Do you have a preference or even a condition that the person you date be another single parent? I know love is hard enough to find without putting conditions on it but personally, I am finding that another single parent ups the compatibility score. A common saying I often hear when dating other single parents is that we both “get it”. ”It” being an understanding that our lives as parents to our children takes precedence over anything and everything.
I mean, would a non-parent be as understanding if you had to cancel a date because your child wasn’t feeling well? As single parents we’ve all had to alter our plans at one time or another because of our children. We’ve learn to take it in stride and can even appreciate and respect another parent putting their children ahead of all else. I find it a “turn-on” and is a good gauge of how she may be with my own child.
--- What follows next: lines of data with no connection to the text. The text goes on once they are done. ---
/-- `TILE_PIXEL` of bound views is the tile pixel of the spec's arithmetic (R244). -/
theorem tilePixel_eq_tile (hv : s.views = some v) (second : Bool) {p : Nat × Nat} (h1 : p.1 < 256) (h2 : p.2 < 256) :
    s.tilePixel (mapBase second) p = .ok (.ofTile
      (tile s v (if second then 0x1C00 else 0x1800) (p.1 / 8) (p.2 / 8) (p.1 % 8) (p.2 % 8))) := by
  have hfine : p.2 % 8 < 8 := Nat.mod_lt _ (by omega)
  unfold State.tilePixel
  rw [tileRow_ok hv second (by omega) (by omega) (Nat.mod_lt _ (by omega)), ok_bind]
  simp only [rowPixel_unpackRow_ofNat _ _ _ hfine, views_get_mattrBank, tileRowAddr, tileBase_eq]
  exact congrArg (fun pal => Except.ok (BgPixel.mk _ pal _ true)) (attrCpal_eq_ofNat _)

/-- The background pixel where the background is enabled (R241, R242). -/
theorem bgPixel_eq_tile (hv : s.views = some v) (hben : lcdcBen s.regs.lcdc = true) :
    let p := bgPlane s.regs s.ly s.x
    s.bgPixel = .ok (.ofTile (tile s v (if lcdcBmap s.regs.lcdc then 0x1C00 else 0x1800)
      (p.1 / 8) (p.2 / 8) (p.1 % 8) (p.2 % 8))) := by
  rw [State.bgPixel, if_pos hben]
  exact tilePixel_eq_tile hv _ (bgPlane_lt ..).1 (bgPlane_lt ..).2

/-- The window pixel where the window is active (R249, R250). -/
theorem winPixel_eq_tile (hv : s.views = some v) (hl : s.ly < lines) (hx : s.x < width)
    (hwin : winActive s.regs s.ly s.x = true) :
    let wpy := s.ly - s.regs.wy.toNat
    let wpx := s.x + 7 - s.regs.wx.toNat
    s.winPixel = .ok (.ofTile (tile s v (if lcdcWmap s.regs.lcdc then 0x1C00 else 0x1800)
      (wpy / 8) (wpx / 8) (wpy % 8) (wpx % 8))) := by
  obtain ⟨hrow, hcol⟩ := winPlane_lt hwin hl hx
  rw [State.winPixel, tilePixel_eq_tile hv _ hrow hcol, winPlane_eq hwin]

theorem execBgFetch_eq {o : BgPixel} (h : s.bgPixel = .ok o) : execBgFetch s = .next (s.setBgPixel o) := by
  rw [execBgFetch, State.bgFetch, h]
  rfl

theorem execWinFetch_eq {o : BgPixel} (hwin : winActive s.regs s.ly s.x = true) (h : s.winPixel = .ok o) :
    execWinFetch s = .next (s.setBgPixel o) := by
  rw [execWinFetch, if_pos hwin, State.winFetch, h]
  rfl

/-- Settles O31: the background supplies its tile pixel, or nothing where it is disabled. -/
theorem bgFetchReadsThePlane : Obligations.BgFetchReadsThePlane :=
  ⟨fun _ hoff => execBgFetch_eq (bgPixel_off hoff), fun _ _ hv hben => execBgFetch_eq (bgPixel_eq_tile hv hben)⟩

/-- Settles O32: the three conditions are those of an active window, which supplies its tile pixel. -/
theorem winFetchReadsTheWindow : Obligations.WinFetchReadsTheWindow := fun _ _ hv hl hx hwen hwy hwx =>
  have hwin := winActive_iff.2 ⟨hwen, hwy, hwx⟩
  execWinFetch_eq hwin (winPixel_eq_tile hv hl hx hwin)

/-- Settles O33: the free pixel, with its palette number and its priority bit masked when MONO. -/
theorem winFetchOutsideTheWindowIsFree : Obligations.WinFetchOutsideTheWindowIsFree := by
  intro s hout
  have hfree : execWinFetch s = .next s.winFetchFree := if_neg (mt winActive_iff.1 hout)
  refine ⟨(_, bgPalOf s.cfg.hwMode _, tilePrioOf s.cfg.hwMode _), hfree, fun hm => ?mono⟩
  case mono => rw [hm]; rfl

end Sys2Proof.Machine
end

section
/-! O34: rolling the cursor (R253, R254) keeps it where FETCH is (R255), and FETCH is one pixel of the row the cursor
holds. -/

namespace Sys2Proof.Machine
open Sys2Proof.Claims

variable {s : State} {v : Views} {c : Cursor} {r : Regs} {win : Bool} {ly x : Nat}

/-! ### The fetch function (R240) -/

/-- `FETCH` of bound views is the one of the spec's arithmetic (R240, R248 to R251). -/
theorem fetchValue_eq_fetchAt (hv : s.views = some v) (hl : s.ly < lines) (hx : s.x < width) :
    s.fetchValue = .ok (fetchAt s v) := by
  unfold State.fetchValue fetchAt
  by_cases hwin : winActive s.regs s.ly s.x = true
  · have hin : inWindow s := winActive_iff.1 hwin
    rw [if_pos hwin, if_pos hin]
    exact winPixel_eq_tile hv hl hx hwin
  · have hout : ¬ inWindow s := mt winActive_iff.2 hwin
    rw [if_neg hwin, if_neg hout]
    by_cases hben : lcdcBen s.regs.lcdc = true
    · exact (bgPixel_eq_tile hv hben).trans (congrArg Except.ok (if_pos hben).symm)
    · exact (bgPixel_off (Bool.eq_false_iff.2 hben)).trans (congrArg Except.ok (if_neg hben).symm)

/-- `FETCH` is one pixel of the row that a refetch at its plane position loads: a blank one where no layer is on. -/
theorem fetchValue_eq_cursorRow (s : State) :
    let win := winActive s.regs s.ly s.x
    let p := sourcePlane win s.regs s.ly s.x
    s.fetchValue = s.cursorRow win (p.1 / 8) (p.2 / 8) (p.1 % 8) >>= fun t =>
      .ok ⟨rowPixel t.1 (BitVec.ofNat 3 (p.2 % 8)), mattrPal t.2, mattrPrio t.2, win || lcdcBen s.regs.lcdc⟩ := by
  have hblank (k : BitVec 3) : rowPixel 0 k = 0 := by revert k; decide
  simp only [State.fetchValue, State.cursorRow, sourcePlane, State.bgPixel]
  cases winActive s.regs s.ly s.x with
  | true => rfl
  | false =>
    cases lcdcBen s.regs.lcdc with
    | true => rfl
    | false => exact congrArg (fun idx => Except.ok (BgPixel.mk idx 0 false false)) (hblank _).symm

/-- A cursor that stands right at the current column outputs what `FETCH` gives there (R255). -/
theorem CursorAt.output_eq {o : BgPixel} (h : CursorAt s c s.x) (ho : s.fetchValue = .ok o) :
    c.output = (o.idx, o.pal, o.prio) := by
  obtain ⟨hwin, hrow, hcol, hfine, a, hcontent, hpal, hprio⟩ := h
  rw [fetchValue_eq_cursorRow, ← hwin, ← hrow, ← hcol, ← hfine, hcontent, ok_bind] at ho
  cases ho
  simp only [Cursor.output, hpal, hprio, BitVec.ofNat_toNat, BitVec.setWidth_eq]

/-! ### Plane positions along a line (R242, R249) -/

theorem sourcePlane_lt (hl : ly < lines) (hx : x < width) :
    let p := sourcePlane (winActive r ly x) r ly x
    p.1 < 256 ∧ p.2 < 256 := by
  unfold sourcePlane
  split
  · next hwin => exact winPlane_lt hwin hl hx
  · exact bgPlane_lt r ly x
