-- ==== Sys2Proof/Machine/LoadPrint.lean ====
section
/-! DEFINITION. Load immediate and print (`42_ldi_prn.md`). -/

namespace Sys2Proof.Machine

/-- LDI ra, imm (`42_ldi_prn.md` R100): the immediate is used as it stands and is never checked. -/
def execLdi (a imm : Byte) (s : State) : Host.Outcome State Fault Refusal :=
  commit s do
    let s₁ ← setReg s a imm
    .ok (s₁.advance 3)

/-- PRN ra (`42_ldi_prn.md` R101). -/
def execPrn (a : Byte) (s : State) : Host.Outcome State Fault Refusal :=
  commit s do
    let v ← getReg s a
    .ok ((s.emit v).advance 2)

/-- How the host renders one printed value: unsigned, base 10, no leading zeros, no sign (`42_ldi_prn.md` R102). What
separates two values is outside the model (D18, log 25). -/
def decimal (v : Byte) : String := toString v.toNat

end Sys2Proof.Machine
end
Then there is being able to relate to each other as single parents. The hectic and sometimes chaotic life of a single parent is so unique that I think only another single parent can truly understand what it is like…the struggles, the loneliness, the feeling of being overwhelmed, and the little triumphs that keep us going. There is so much too do, so much you wish for, and so little time to do it all. The personal satisfaction at the end of the day when the dishes are done, laundry is folded, your child is sound asleep in bed, and you kiss him on his forehead and tell him “I love you so much my son”. A non-parent may find it hard to understand but another single parent knows from experience that it’s things like this that keep us going.
And if the other single parent has a child similar in age to your own, it makes things a lot easier in introducing each other to the children. The introduction isn’t done as “here’s daddy’s or mommy’s special friend” but as just a playdate (I am thinking in terms of young children; things may be a little different with teenagers).
I’d love to hear about other single parents’ experiences in dating other single parents as well as non-parents.